Repeat precisely the span of lines below that opens with the line containing "b2 : Byte) (s" and closes with the line containing "choice, log entry", both included.

BEGIN Data records

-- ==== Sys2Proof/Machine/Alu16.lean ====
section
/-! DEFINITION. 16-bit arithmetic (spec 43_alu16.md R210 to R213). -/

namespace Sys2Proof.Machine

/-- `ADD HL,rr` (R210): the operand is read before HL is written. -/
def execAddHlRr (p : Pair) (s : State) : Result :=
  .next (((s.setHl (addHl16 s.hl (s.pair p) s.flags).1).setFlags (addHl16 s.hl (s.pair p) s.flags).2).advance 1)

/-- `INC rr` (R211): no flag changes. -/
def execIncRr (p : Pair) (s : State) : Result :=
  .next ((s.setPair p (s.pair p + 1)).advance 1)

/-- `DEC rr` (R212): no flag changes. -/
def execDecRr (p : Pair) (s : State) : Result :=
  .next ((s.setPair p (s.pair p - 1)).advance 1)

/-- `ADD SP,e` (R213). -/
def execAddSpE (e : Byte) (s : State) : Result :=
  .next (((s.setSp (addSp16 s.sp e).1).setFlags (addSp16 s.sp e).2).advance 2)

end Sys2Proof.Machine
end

END Data records
BEGIN Data records

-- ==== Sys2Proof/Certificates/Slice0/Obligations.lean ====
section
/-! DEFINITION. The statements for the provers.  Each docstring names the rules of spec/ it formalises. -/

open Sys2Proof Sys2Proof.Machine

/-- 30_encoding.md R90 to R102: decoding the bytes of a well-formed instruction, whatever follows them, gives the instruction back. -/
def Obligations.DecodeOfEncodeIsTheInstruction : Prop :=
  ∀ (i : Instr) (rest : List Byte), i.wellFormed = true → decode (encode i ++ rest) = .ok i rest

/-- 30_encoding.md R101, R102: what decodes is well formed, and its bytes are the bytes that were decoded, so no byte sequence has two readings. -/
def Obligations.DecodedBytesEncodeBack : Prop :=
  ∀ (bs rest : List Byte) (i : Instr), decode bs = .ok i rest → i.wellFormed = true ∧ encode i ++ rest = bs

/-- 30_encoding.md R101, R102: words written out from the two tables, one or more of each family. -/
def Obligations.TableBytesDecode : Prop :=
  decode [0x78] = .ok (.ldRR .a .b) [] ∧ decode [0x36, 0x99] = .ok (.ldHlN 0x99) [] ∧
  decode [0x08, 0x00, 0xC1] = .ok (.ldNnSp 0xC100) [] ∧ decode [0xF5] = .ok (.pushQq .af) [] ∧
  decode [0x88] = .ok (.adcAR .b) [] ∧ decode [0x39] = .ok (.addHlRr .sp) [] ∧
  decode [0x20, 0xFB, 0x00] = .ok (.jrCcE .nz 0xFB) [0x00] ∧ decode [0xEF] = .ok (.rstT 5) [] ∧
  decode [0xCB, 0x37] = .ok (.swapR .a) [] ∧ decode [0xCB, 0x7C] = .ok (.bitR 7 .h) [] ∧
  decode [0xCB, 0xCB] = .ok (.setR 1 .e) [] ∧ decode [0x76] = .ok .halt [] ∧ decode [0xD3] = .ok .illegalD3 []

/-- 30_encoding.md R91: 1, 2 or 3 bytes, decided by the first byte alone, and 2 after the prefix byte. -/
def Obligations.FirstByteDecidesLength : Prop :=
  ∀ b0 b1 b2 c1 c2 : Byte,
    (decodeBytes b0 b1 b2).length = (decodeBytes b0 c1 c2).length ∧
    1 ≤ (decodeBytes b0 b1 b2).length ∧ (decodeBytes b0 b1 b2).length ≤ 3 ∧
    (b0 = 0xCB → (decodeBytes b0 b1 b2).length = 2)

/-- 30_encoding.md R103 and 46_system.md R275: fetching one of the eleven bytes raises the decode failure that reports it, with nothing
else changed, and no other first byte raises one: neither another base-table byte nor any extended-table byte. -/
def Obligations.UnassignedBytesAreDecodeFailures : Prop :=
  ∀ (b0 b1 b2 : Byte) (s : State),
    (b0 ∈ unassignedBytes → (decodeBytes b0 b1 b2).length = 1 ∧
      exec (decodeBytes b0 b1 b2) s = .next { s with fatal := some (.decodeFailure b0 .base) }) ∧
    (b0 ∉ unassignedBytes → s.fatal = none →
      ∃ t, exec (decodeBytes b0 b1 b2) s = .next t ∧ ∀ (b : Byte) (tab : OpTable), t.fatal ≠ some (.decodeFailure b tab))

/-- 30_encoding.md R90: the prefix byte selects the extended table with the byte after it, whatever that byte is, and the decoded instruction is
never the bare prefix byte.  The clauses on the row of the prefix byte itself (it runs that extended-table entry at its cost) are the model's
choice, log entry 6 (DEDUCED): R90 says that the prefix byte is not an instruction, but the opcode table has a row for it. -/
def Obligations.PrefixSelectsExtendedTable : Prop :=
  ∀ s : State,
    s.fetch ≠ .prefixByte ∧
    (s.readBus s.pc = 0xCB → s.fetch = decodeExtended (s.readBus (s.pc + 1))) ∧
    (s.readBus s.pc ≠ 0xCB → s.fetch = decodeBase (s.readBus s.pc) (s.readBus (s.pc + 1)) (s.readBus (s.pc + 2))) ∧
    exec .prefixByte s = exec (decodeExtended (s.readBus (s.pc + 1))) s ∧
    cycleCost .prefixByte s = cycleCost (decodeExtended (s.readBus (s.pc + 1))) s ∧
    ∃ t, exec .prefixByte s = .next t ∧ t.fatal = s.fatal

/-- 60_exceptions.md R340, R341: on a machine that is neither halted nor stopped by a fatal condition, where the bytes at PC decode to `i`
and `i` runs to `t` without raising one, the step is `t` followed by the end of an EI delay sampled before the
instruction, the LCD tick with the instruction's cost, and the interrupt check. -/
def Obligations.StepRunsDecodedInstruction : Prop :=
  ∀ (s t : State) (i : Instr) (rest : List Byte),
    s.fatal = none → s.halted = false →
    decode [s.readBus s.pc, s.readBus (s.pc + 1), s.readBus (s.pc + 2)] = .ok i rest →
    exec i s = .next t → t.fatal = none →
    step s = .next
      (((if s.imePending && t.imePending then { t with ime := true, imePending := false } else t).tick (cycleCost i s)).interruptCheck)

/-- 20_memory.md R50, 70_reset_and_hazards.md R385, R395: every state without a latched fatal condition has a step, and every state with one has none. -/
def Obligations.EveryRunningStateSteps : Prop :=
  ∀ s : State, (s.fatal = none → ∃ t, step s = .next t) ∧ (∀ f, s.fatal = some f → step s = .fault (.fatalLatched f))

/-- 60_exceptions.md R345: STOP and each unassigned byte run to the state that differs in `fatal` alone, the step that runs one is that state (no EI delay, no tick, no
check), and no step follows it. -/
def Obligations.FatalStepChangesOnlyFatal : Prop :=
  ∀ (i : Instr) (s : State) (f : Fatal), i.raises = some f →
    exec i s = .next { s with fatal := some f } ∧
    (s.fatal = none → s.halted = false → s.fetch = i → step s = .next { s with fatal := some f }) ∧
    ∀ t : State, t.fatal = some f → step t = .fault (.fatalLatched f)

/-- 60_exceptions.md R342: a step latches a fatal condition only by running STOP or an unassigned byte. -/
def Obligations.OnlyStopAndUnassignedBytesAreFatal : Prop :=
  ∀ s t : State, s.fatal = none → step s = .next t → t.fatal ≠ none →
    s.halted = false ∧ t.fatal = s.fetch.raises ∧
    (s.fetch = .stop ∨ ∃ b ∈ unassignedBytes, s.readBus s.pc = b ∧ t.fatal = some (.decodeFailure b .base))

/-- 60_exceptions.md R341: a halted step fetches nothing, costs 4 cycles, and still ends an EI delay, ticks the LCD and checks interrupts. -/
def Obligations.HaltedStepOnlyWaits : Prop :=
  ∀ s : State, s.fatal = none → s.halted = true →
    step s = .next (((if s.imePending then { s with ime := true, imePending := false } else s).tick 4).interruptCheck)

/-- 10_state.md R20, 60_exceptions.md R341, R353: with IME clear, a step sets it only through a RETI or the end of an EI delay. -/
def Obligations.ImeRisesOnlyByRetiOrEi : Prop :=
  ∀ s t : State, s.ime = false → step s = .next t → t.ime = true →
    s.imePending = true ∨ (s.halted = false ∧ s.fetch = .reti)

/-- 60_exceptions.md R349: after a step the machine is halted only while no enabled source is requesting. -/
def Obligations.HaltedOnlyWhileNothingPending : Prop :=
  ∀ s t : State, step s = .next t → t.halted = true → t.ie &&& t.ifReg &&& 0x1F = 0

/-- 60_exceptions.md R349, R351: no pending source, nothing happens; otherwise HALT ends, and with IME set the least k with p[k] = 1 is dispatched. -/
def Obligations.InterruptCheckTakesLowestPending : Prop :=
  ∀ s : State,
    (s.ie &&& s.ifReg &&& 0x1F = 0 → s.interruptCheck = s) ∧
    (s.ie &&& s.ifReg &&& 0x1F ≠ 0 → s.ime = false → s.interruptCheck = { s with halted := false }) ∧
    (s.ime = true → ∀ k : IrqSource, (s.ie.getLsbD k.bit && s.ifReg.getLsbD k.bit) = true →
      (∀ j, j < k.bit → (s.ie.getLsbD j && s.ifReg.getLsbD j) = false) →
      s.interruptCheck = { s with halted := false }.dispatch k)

END Data records
BEGIN Data records

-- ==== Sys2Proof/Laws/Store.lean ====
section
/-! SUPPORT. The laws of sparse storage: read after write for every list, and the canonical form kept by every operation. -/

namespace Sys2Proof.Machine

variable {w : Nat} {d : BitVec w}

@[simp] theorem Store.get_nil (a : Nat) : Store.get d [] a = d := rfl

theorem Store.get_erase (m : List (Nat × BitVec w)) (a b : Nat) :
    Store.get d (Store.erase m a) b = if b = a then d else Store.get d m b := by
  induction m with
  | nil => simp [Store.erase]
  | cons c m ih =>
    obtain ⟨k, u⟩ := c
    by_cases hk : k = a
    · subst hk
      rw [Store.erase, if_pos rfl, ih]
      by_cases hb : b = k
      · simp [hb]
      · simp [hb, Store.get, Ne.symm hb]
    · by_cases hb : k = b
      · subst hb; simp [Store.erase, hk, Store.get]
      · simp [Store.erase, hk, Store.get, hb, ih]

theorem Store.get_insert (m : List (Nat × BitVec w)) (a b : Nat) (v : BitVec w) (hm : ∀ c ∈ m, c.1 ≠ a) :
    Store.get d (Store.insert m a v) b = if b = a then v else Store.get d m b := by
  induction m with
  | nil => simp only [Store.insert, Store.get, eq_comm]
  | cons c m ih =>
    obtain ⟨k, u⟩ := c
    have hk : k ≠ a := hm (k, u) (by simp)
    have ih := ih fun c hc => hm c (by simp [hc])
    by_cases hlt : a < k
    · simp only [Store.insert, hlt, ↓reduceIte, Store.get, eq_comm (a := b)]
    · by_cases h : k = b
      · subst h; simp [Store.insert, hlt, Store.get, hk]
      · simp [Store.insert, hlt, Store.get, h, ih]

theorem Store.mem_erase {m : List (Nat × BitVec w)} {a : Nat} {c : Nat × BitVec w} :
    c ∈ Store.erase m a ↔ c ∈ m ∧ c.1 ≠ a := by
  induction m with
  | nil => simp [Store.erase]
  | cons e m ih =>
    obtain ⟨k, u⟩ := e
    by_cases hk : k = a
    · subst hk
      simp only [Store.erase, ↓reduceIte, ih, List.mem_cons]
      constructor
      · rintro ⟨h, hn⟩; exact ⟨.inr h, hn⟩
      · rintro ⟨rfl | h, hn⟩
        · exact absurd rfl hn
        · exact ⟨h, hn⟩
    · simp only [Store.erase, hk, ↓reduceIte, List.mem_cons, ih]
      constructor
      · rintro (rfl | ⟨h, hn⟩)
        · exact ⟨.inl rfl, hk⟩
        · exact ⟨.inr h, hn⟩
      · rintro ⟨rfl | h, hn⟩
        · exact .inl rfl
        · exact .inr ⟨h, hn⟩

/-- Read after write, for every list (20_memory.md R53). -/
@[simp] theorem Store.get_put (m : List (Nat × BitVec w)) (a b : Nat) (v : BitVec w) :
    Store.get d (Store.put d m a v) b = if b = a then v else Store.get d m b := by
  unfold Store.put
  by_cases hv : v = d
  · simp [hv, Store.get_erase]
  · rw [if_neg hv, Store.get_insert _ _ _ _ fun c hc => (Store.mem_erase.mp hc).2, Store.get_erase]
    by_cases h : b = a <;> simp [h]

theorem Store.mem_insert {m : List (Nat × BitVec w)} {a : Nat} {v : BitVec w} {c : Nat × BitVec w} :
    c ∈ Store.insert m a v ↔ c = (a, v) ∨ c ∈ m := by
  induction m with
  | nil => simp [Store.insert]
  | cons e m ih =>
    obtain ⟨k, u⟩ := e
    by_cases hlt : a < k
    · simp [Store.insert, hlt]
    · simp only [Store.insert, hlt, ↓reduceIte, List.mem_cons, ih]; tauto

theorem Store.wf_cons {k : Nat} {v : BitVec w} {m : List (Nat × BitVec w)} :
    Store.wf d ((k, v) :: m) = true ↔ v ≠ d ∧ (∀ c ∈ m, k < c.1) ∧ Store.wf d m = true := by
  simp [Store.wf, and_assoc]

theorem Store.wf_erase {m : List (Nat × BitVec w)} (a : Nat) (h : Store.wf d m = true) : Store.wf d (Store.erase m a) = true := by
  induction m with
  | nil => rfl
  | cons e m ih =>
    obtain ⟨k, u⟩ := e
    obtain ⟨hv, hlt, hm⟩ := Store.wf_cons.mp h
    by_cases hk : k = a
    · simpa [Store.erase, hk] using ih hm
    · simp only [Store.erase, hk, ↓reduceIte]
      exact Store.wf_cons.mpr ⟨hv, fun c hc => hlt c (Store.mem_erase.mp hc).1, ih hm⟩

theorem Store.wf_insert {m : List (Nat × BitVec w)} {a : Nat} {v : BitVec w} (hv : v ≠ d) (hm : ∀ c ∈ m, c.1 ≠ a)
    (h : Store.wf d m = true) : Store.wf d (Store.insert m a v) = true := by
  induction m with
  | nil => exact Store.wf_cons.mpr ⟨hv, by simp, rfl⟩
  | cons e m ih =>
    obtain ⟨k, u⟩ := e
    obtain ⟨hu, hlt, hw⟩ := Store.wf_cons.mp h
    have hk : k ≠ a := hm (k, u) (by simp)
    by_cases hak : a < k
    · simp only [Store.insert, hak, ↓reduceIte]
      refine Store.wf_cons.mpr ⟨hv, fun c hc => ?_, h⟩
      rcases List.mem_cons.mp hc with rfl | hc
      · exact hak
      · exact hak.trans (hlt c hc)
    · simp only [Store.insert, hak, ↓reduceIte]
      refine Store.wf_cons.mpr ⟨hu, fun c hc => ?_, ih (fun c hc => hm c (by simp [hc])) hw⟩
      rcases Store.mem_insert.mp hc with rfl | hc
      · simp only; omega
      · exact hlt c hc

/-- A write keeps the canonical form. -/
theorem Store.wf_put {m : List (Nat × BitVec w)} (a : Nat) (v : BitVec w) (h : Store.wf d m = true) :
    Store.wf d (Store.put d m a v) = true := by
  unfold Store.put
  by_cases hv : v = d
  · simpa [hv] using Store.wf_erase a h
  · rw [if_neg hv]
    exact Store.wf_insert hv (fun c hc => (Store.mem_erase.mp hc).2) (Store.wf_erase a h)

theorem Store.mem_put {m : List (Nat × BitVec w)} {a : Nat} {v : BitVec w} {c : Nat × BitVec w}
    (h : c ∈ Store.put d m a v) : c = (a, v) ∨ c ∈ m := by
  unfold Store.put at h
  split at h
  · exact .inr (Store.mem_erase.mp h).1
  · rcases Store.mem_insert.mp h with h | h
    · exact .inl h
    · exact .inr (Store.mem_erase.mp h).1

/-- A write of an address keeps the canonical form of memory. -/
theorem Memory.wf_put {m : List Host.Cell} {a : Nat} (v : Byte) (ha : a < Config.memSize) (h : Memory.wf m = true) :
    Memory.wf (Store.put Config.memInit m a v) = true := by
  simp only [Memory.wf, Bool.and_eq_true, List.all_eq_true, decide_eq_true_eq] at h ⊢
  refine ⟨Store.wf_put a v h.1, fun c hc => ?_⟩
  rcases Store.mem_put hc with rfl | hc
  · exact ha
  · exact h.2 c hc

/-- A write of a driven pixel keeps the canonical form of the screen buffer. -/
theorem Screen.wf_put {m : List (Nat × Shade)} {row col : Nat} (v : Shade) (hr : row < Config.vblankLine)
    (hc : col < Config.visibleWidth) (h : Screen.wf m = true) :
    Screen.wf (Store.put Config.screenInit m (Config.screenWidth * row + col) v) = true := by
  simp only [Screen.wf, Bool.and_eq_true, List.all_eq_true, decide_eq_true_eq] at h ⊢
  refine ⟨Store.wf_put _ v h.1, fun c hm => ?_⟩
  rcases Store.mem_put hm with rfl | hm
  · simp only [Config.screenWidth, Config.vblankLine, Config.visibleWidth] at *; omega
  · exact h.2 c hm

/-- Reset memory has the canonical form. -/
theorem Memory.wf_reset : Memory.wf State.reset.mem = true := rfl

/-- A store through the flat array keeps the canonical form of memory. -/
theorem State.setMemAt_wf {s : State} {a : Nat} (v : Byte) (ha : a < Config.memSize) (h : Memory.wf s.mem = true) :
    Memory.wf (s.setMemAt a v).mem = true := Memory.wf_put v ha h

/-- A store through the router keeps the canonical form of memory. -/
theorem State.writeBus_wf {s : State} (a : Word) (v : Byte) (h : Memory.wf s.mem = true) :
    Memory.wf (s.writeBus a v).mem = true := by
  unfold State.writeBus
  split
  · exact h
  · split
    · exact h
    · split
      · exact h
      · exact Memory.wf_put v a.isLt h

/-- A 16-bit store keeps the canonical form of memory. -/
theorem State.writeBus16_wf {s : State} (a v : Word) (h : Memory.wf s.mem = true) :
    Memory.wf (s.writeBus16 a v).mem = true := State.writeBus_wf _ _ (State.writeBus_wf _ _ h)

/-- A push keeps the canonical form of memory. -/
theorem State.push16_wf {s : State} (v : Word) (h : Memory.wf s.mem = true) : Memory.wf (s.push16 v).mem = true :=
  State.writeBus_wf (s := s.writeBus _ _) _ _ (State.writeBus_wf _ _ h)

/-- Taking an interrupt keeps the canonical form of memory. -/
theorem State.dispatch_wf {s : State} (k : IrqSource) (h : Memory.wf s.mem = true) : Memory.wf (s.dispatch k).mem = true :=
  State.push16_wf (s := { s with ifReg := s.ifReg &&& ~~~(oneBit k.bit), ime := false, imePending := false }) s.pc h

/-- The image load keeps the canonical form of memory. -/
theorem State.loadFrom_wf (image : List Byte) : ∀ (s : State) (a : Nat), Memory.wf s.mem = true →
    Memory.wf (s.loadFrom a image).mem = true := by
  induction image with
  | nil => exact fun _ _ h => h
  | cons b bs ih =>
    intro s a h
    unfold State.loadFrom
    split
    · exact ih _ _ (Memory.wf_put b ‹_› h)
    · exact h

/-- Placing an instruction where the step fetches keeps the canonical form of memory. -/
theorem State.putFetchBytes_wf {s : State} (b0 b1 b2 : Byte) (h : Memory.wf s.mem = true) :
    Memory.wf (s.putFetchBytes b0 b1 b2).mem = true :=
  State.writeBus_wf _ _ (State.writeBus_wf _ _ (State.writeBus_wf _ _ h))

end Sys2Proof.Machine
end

END Data records

Answer for this exercise:
  ∀ (b0 b1 b2 : Byte) (s : State),
    (b0 ∈ unassignedBytes → (decodeBytes b0 b1 b2).length = 1 ∧
      exec (decodeBytes b0 b1 b2) s = .next { s with fatal := some (.decodeFailure b0 .base) }) ∧
    (b0 ∉ unassignedBytes → s.fatal = none →
      ∃ t, exec (decodeBytes b0 b1 b2) s = .next t ∧ ∀ (b : Byte) (tab : OpTable), t.fatal ≠ some (.decodeFailure b tab))

/-- 30_encoding.md R90: the prefix byte selects the extended table with the byte after it, whatever that byte is, and the decoded instruction is
never the bare prefix byte.  The clauses on the row of the prefix byte itself (it runs that extended-table entry at its cost) are the model's
choice, log entry 6 (DEDUCED): R90 says that the prefix byte is not an instruction, but the opcode table has a row for it. -/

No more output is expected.